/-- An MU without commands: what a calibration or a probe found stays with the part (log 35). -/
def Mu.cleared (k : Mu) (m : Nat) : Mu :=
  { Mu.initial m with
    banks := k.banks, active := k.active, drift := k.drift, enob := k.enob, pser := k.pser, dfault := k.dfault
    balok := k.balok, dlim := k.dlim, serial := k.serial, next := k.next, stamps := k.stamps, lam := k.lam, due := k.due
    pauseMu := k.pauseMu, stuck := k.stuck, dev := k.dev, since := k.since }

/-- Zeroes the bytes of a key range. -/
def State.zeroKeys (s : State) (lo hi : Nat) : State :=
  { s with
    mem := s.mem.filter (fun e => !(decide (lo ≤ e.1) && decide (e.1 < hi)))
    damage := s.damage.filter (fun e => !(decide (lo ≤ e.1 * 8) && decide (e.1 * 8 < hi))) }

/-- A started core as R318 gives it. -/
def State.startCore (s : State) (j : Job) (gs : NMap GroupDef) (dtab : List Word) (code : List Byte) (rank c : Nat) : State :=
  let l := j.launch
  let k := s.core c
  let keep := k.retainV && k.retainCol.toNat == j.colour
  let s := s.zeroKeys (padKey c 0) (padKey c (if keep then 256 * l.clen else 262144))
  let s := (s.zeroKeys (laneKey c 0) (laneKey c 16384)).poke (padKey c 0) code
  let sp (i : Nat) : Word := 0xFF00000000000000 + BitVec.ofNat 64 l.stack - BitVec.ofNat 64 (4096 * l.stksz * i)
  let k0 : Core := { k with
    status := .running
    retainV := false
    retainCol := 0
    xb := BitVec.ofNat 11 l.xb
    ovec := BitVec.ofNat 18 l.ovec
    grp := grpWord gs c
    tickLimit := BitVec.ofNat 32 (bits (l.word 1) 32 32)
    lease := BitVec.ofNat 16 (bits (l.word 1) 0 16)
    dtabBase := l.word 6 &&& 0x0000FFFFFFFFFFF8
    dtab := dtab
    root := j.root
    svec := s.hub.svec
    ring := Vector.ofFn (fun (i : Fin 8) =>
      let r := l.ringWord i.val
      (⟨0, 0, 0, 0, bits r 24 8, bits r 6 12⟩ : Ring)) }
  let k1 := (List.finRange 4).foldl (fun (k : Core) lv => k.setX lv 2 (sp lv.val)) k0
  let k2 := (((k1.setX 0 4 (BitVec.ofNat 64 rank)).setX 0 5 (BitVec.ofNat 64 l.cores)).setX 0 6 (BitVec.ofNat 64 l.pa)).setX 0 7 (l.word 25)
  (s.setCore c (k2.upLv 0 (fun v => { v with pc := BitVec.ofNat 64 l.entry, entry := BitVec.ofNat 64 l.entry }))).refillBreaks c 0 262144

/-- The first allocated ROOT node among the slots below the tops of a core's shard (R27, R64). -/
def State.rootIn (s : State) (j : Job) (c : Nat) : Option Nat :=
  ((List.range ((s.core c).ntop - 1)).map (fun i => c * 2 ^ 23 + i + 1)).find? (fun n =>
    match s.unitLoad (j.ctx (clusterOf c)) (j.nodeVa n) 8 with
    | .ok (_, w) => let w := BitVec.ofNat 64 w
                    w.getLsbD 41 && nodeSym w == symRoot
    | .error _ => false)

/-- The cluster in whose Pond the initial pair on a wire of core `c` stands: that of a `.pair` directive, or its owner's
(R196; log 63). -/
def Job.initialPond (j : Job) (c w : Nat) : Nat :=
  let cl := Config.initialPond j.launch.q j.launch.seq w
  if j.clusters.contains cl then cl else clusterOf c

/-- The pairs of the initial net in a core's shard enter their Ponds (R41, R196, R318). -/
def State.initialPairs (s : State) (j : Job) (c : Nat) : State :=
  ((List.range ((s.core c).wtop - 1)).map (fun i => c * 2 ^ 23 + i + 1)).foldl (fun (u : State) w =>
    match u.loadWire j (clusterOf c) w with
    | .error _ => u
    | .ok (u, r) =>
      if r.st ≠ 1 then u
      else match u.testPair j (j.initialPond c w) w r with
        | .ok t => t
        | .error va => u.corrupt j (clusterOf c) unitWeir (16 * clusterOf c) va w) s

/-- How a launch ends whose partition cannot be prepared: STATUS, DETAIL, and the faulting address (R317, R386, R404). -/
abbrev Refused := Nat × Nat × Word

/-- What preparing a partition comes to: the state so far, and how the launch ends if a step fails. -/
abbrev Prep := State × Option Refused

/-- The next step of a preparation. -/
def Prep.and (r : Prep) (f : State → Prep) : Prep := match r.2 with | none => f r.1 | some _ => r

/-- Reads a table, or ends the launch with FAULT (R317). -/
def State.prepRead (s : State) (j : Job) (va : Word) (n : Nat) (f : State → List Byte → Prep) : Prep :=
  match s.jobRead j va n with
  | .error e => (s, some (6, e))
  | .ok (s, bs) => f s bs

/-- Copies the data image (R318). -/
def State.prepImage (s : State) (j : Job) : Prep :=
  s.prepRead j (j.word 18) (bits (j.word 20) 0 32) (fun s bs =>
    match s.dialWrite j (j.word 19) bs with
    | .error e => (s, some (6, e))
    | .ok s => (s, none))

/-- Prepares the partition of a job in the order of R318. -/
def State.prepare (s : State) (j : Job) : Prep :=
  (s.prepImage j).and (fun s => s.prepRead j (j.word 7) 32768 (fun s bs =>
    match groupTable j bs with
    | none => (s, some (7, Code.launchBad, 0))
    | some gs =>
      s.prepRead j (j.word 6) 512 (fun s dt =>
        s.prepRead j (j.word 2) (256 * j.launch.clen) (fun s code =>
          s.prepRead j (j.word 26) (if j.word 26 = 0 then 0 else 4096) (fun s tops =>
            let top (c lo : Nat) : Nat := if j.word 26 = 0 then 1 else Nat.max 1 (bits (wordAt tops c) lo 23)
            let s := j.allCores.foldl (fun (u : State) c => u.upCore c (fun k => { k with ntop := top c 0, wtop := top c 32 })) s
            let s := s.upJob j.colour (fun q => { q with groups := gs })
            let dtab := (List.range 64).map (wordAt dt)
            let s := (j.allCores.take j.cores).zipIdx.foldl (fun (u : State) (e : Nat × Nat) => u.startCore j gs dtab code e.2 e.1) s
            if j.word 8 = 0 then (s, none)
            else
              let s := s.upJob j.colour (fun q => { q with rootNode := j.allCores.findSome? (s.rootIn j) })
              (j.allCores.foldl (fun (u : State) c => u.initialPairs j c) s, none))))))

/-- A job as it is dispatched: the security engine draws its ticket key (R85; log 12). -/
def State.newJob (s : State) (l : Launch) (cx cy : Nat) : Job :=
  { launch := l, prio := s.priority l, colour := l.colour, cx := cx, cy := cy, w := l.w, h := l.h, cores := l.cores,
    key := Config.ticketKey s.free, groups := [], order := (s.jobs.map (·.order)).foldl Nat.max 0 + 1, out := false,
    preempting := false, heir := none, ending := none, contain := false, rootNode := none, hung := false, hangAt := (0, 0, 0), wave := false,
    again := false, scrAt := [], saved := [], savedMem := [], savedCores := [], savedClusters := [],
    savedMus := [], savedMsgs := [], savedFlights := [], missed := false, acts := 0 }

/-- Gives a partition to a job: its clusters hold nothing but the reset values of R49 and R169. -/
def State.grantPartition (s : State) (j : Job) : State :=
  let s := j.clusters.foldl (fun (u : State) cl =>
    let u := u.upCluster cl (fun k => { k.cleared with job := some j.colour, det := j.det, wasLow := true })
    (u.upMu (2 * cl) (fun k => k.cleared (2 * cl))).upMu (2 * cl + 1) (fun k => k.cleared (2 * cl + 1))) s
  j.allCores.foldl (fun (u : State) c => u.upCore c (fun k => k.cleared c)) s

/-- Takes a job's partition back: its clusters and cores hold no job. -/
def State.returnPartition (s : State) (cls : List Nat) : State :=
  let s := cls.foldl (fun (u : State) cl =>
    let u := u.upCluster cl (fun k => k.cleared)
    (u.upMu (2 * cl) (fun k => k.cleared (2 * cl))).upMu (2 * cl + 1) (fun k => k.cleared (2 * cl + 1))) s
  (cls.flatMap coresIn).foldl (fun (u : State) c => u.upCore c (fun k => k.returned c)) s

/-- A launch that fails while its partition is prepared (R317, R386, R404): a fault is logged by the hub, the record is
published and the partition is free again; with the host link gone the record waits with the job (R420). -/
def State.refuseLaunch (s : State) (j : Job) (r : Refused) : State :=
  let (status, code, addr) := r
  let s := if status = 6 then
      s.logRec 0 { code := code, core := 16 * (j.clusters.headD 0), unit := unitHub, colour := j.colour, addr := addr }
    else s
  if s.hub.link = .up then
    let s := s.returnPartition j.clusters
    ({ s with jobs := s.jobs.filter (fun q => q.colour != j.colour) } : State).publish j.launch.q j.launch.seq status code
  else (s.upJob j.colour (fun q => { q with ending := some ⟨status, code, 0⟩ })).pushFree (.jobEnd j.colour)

Task statement: Copy every line of the data where "List" is found.

Result of the task:
def State.startCore (s : State) (j : Job) (gs : NMap GroupDef) (dtab : List Word) (code : List Byte) (rank c : Nat) : State :=
  let k1 := (List.finRange 4).foldl (fun (k : Core) lv => k.setX lv 2 (sp lv.val)) k0
  ((List.range ((s.core c).ntop - 1)).map (fun i => c * 2 ^ 23 + i + 1)).find? (fun n =>
  ((List.range ((s.core c).wtop - 1)).map (fun i => c * 2 ^ 23 + i + 1)).foldl (fun (u : State) w =>
def State.prepRead (s : State) (j : Job) (va : Word) (n : Nat) (f : State → List Byte → Prep) : Prep :=
            let dtab := (List.range 64).map (wordAt dt)
def State.returnPartition (s : State) (cls : List Nat) : State :=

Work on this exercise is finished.